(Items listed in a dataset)
/-- Recording an error sets the bit of its code, and that bit reads. -/
theorem readErr_getLsbD_of_recorded {s t : State} {k : ErrCode} (h : t.err = s.err ||| (1#8 <<< (errCode k).toNat))
    (j : Nat) : (readErr t).getLsbD j = ((readErr s).getLsbD j || j == (errCode k).toNat) := by
  have hk := errCode_toNat_range k
  have hbit : (1#8 <<< (errCode k).toNat).getLsbD j = (j == (errCode k).toNat) := by
    rw [← BitVec.twoPow_eq, BitVec.getLsbD_twoPow]
    simp only [show (errCode k).toNat < 8 by omega, decide_true, Bool.true_and, eq_comm, beq_eq_decide]
  rw [readErr_getLsbD, readErr_getLsbD, h, BitVec.getLsbD_or, hbit, Bool.and_or_distrib_right]
  by_cases hj : j = (errCode k).toNat
  · subst hj; simp [hk]
  · simp only [beq_eq_false_iff_ne.mpr hj, Bool.false_and, Bool.or_false]

theorem readErr_hardwired (s : State) : (readErr s).getLsbD 0 = false ∧ (readErr s).getLsbD 7 = false :=
  ⟨(readErr_getLsbD s 0).trans (Bool.and_false _), (readErr_getLsbD s 7).trans (Bool.and_false _)⟩

theorem readErr_of_err_zero {s : State} (h : s.err = 0) : readErr s = 0 := by simp [readErr, h]

/-- STATUS has ERR as its data bits 15:8 (R160). -/
theorem statusWord_extract_err (s : State) : (statusWord s).extractLsb' 8 8 = readErr s := by
  apply BitVec.eq_of_getLsbD_eq
  intro i hi
  simp only [statusWord, BitVec.getLsbD_extractLsb', BitVec.getLsbD_setWidth, BitVec.getLsbD_append,
    show ¬ 8 + i < 2 by omega, show ¬ 8 + i - 2 < 6 by omega, show 8 + i < 64 by omega, show 8 + i - 2 - 6 = i by omega,
    hi, decide_true, Bool.true_and, if_false]

/-! ## ERR over the parts of a command -/

@[simp] theorem afterDraws_err (e : Engine) (k : Nat) (s : State) : (afterDraws e k s).err = s.err := by
  induction k generalizing s with
  | zero => rfl
  | succ k ih => rw [afterDraws_succ, ih, draw_err]

@[simp] theorem seedEngine_err (e : Engine) (w : Word) (s : State) : (seedEngine e w s).err = s.err := by
  cases e <;> rfl

theorem Progress.err_eq {i : Instr} {s s1 : State} (h : Progress i s s1) : s1.err = s.err := by
  rcases h with rfl | ⟨e, k, -, -, rfl⟩ | ⟨e, w, s0, -, rfl | ⟨rest, -, rfl⟩, rfl⟩
  · rfl
  · exact afterDraws_err e (k + 1) s
  · exact seedEngine_err e w s0
  · exact seedEngine_err e w _

theorem Failure.err_eq {k : ErrCode} {s s1 : State} (h : Failure k s s1) : s1.err = s.err := by
  rcases h with rfl | ⟨-, rest, -, rfl⟩ <;> rfl

/-- A response and its trace in ERR: an error sets the bit of its code, and OK leaves ERR as it is. -/
def ResponseRecorded (s t : State) : Prop :=
  (∃ k, t.rsp = some ⟨errCode k, 0⟩ ∧ t.err = s.err ||| (1#8 <<< (errCode k).toNat)) ∨
  (∃ d, t.rsp = some ⟨statusOk, d⟩ ∧ t.err = s.err)

/-- A command that does not hold ends with a response, recorded in ERR. -/
theorem exec_responseRecorded {i : Instr} {s t : State} (hh : holds i s = false) (h : exec i s = .next t) :
    ResponseRecorded s t := by
  have he := exec_ends i s
  rw [h] at he
  cases he with
  | holds hw => simp [hw] at hh
  | error k s1 hf => exact .inl ⟨k, raise_rsp k s1, by rw [raise_err, hf.err_eq]⟩
  | answer d s1 hp => exact .inr ⟨d, respond_rsp d s1, by rw [respond_err, hp.err_eq]⟩

/-- A step is the host's action, or a response of the block recorded in ERR. -/
theorem step_next_cases {s t : State} (h : step s = .next t) : t = hostStep s ∨ ResponseRecorded s t := by
  rcases step_cases s with ⟨-, hs⟩ | ⟨k, r, -, -, -, hs⟩ | ⟨k, i, -, -, -, hh, hs⟩
  · left; rw [h] at hs; cases hs; rfl
  · right; rw [h] at hs; cases hs; exact .inl ⟨.illegalCmd, raise_rsp _ s, raise_err _ s⟩
  · right; exact exec_responseRecorded hh (hs ▸ h)

/-! ## ERR and RSP over the host's actions -/

theorem hostStep_err (s : State) : (hostStep s).err = s.err ∨ ∃ rest, s.host = .reset :: rest := by
  rcases hostStep_cases s with ⟨h, -⟩ | ⟨k, rest, -, -, -, h⟩ | ⟨r, rest, -, -, h⟩ | ⟨rest, hr, -⟩
  · left; rw [h]
  · left; rw [h]
  · left; rw [h]
  · right; exact ⟨rest, hr⟩

/-- The host puts no response on RSP. -/
theorem hostStep_rsp_none {s : State} (h : s.rsp = none) : (hostStep s).rsp = none := by
  rcases hostStep_cases s with ⟨hs, -⟩ | ⟨k, rest, -, -, -, hs⟩ | ⟨r, rest, -, -, hs⟩ | ⟨rest, -, hs⟩ <;> rw [hs]
  · exact h
  · exact h
  · exact resetBlock_rsp _

/-! ## The statement -/

/-- The bits that a recorded response leaves: those of before, and the one of its code where it is an error. -/
theorem ResponseRecorded.readErr_getLsbD {s t : State} {r : Response} (h : ResponseRecorded s t) (hr : t.rsp = some r)
    (j : Nat) : (readErr t).getLsbD j = ((readErr s).getLsbD j || (r.status != 0 && j == r.status.toNat)) := by
  rcases h with ⟨k, hk, he⟩ | ⟨d, hd, he⟩
  · obtain rfl : (⟨errCode k, 0⟩ : Response) = r := Option.some.inj (hk.symm.trans hr)
    simp only [readErr_getLsbD_of_recorded he, bne_iff_ne.mpr (errCode_ne_zero k), Bool.true_and]
  · obtain rfl : (⟨statusOk, d⟩ : Response) = r := Option.some.inj (hd.symm.trans hr)
    simp [readErr_congr_err he, statusOk]

/-- Recording a response clears no bit. -/
theorem ResponseRecorded.readErr_mono {s t : State} (h : ResponseRecorded s t) {j : Nat}
    (hj : (readErr s).getLsbD j = true) : (readErr t).getLsbD j = true := by
  rcases h with ⟨k, -, he⟩ | ⟨d, -, he⟩
  · rw [readErr_getLsbD_of_recorded he, hj, Bool.true_or]
  · rw [readErr_congr_err he, hj]

/-- A step that finds RSP free and leaves a response there is the block's, and the response is recorded in ERR. -/
theorem step_responseRecorded {s t : State} {r : Response} (hs : s.rsp = none) (h : step s = .next t)
    (hr : t.rsp = some r) : ResponseRecorded s t := by
  rcases step_next_cases h with rfl | hrec
  · rw [hostStep_rsp_none hs] at hr; cases hr
  · exact hrec

/-- A bit of ERR that is set stays set over a step, unless the host's next action is a reset. -/
theorem step_keeps_readErr {s t : State} {j : Nat} (h : step s = .next t) (hj : (readErr s).getLsbD j = true) :
    (readErr t).getLsbD j = true ∨ ∃ rest, s.host = .reset :: rest := by
  rcases step_next_cases h with rfl | hrec
  · rcases hostStep_err s with he | hreset
    · left; rw [readErr_congr_err he, hj]
    · right; exact hreset
  · left; exact hrec.readErr_mono hj

/-- Settles O47, from what a step does to ERR: a response is recorded there, and the host clears it only by a reset. -/
theorem errBitsAreSticky : Obligations.ErrBitsAreSticky := by
  unfold Obligations.ErrBitsAreSticky
  refine ⟨?_, readErr_hardwired, fun s t j => step_keeps_readErr, fun s => readErr_of_err_zero (resetBlock_err s),
    readErr_of_err_zero rfl, ?_⟩
  · intro s k t r _ hs h hr j _
    exact (step_responseRecorded hs h hr).readErr_getLsbD hr j
  · intro s
    exact ⟨respond (statusWord s) s, statusWord s, rfl, respond_rsp _ s, statusWord_extract_err s⟩

end Sys2Proof.Machine
end

section
/-!
PROOF. The command byte and the words it reads (30_encoding.md R61, R64 to R66): the fields of the byte as numbers, what the
decoder refuses, which words it depends on, and that performing a command depends on CMD only through the decoded instruction.
-/

namespace Sys2Proof.Machine

/-! ## The fields of the command byte (R61) -/

theorem fieldRsv_eq (c : BitVec 8) : fieldRsv c = c.toNat / 32 := by
  simp only [fieldRsv, BitVec.extractLsb'_toNat, Nat.shiftRight_eq_div_pow]
  omega

theorem fieldOp_eq (c : BitVec 8) : fieldOp c = c.toNat % 16 := by
  simp only [fieldOp, BitVec.extractLsb'_toNat, Nat.shiftRight_zero, Nat.reducePow]

theorem fieldEng_eq_xs_iff (c : BitVec 8) : fieldEng c = .xs ↔ c.toNat / 16 % 2 = 1 := by
  rw [fieldEng, ← BitVec.testBit_toNat, Nat.testBit_eq_decide_div_mod_eq]
  split <;> simp_all

/-! ## What the decoder refuses (R64) -/

theorem decodeOp_of_reserved {op : Nat} (h : 0xB ≤ op) (e : Engine) (a b : Word) :
    decodeOp op e a b = .error .reservedOp := by
  unfold decodeOp
  split
  case h_23 => rfl
  all_goals omega

/-- The operation map refuses the reserved operations and STATUS of XS. -/
theorem exists_decodeOp_error_iff (op : Nat) (e : Engine) (a b : Word) :
    (∃ r, decodeOp op e a b = .error r) ↔ 0xB ≤ op ∨ (op = 0xA ∧ e = .xs) := by
  by_cases h : 0xB ≤ op
  · simp [decodeOp_of_reserved h, h]
  · have hlt : op < 0xB := by omega
    interval_cases op <;> cases e <;> simp [decodeOp]

/-- The three cases of R64. -/
abbrev IllegalByte (c : BitVec 8) : Prop :=
  c.toNat / 32 ≠ 0 ∨ 0xB ≤ c.toNat % 16 ∨ (c.toNat % 16 = 0xA ∧ c.toNat / 16 % 2 = 1)

theorem exists_decode_error_iff (k : Command) : (∃ r, decode k = .error r) ↔ IllegalByte k.byte := by
  obtain ⟨c, a, b⟩ := k
  rw [IllegalByte, ← fieldRsv_eq, ← fieldOp_eq, ← fieldEng_eq_xs_iff, ← exists_decodeOp_error_iff _ _ a b]
  by_cases hrsv : fieldRsv c = 0 <;> simp [decode, hrsv]

theorem exists_decode_ok_iff (k : Command) : (∃ i, decode k = .ok i) ↔ ¬ IllegalByte k.byte := by
  rw [← exists_decode_error_iff]
  cases decode k <;> simp

/-- R63's list of full byte values holds exactly the bytes that R64 does not name. -/
theorem mem_legalBytes_iff (c : BitVec 8) : c ∈ legalBytes ↔ ¬ IllegalByte c := by
  revert c
  decide +kernel

/-- An illegal byte is answered by ILLEGAL_CMD. -/
theorem step_eq_illegalCmd {s : State} {k : Command} {r : Reject} (hc : s.cmd = some k) (hr : s.rsp = none)
    (hd : decode k = .error r) : step s = .next (raise .illegalCmd s) := by
  simp [step, hc, hr, hd, execIllegal]

/-- Settles O3: the decoder's refusals by the fields of the byte, and the list of R63 against them. -/
theorem illegalBytesAreExactlyThree : Obligations.IllegalBytesAreExactlyThree := by
  unfold Obligations.IllegalBytesAreExactlyThree
  refine ⟨exists_decode_error_iff, ?_, by decide, rfl, by decide +kernel, fun s k r => step_eq_illegalCmd⟩
  intro k
  rw [exists_decode_ok_iff, mem_legalBytes_iff]

/-! ## The words the decoder reads (R65, R66) -/

theorem readsA_iff (k : Command) :
    k.readsA = true ↔ fieldRsv k.byte = 0 ∧ fieldOp k.byte ∈ [0x0, 0x3, 0x4, 0x6, 0x9] := by
  obtain ⟨c, a, b⟩ := k
  simp only [Command.readsA, decide_eq_true_eq]
  revert c
  decide +kernel

theorem readsB_iff (k : Command) : k.readsB = true ↔ fieldRsv k.byte = 0 ∧ fieldOp k.byte = 0x6 := by
  obtain ⟨c, a, b⟩ := k
  simp only [Command.readsB, decide_eq_true_eq]
  revert c
  decide +kernel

=== Exercise ===
All lines above from the line with "exact ⟨rest, hr⟩" through the line with "an error. -/", both included, are to be set down exactly, with nothing else.

=== Solution for this problem ===
  · right; exact ⟨rest, hr⟩

/-- The host puts no response on RSP. -/
theorem hostStep_rsp_none {s : State} (h : s.rsp = none) : (hostStep s).rsp = none := by
  rcases hostStep_cases s with ⟨hs, -⟩ | ⟨k, rest, -, -, -, hs⟩ | ⟨r, rest, -, -, hs⟩ | ⟨rest, -, hs⟩ <;> rw [hs]
  · exact h
  · exact h
  · exact resetBlock_rsp _

/-! ## The statement -/

/-- The bits that a recorded response leaves: those of before, and the one of its code where it is an error. -/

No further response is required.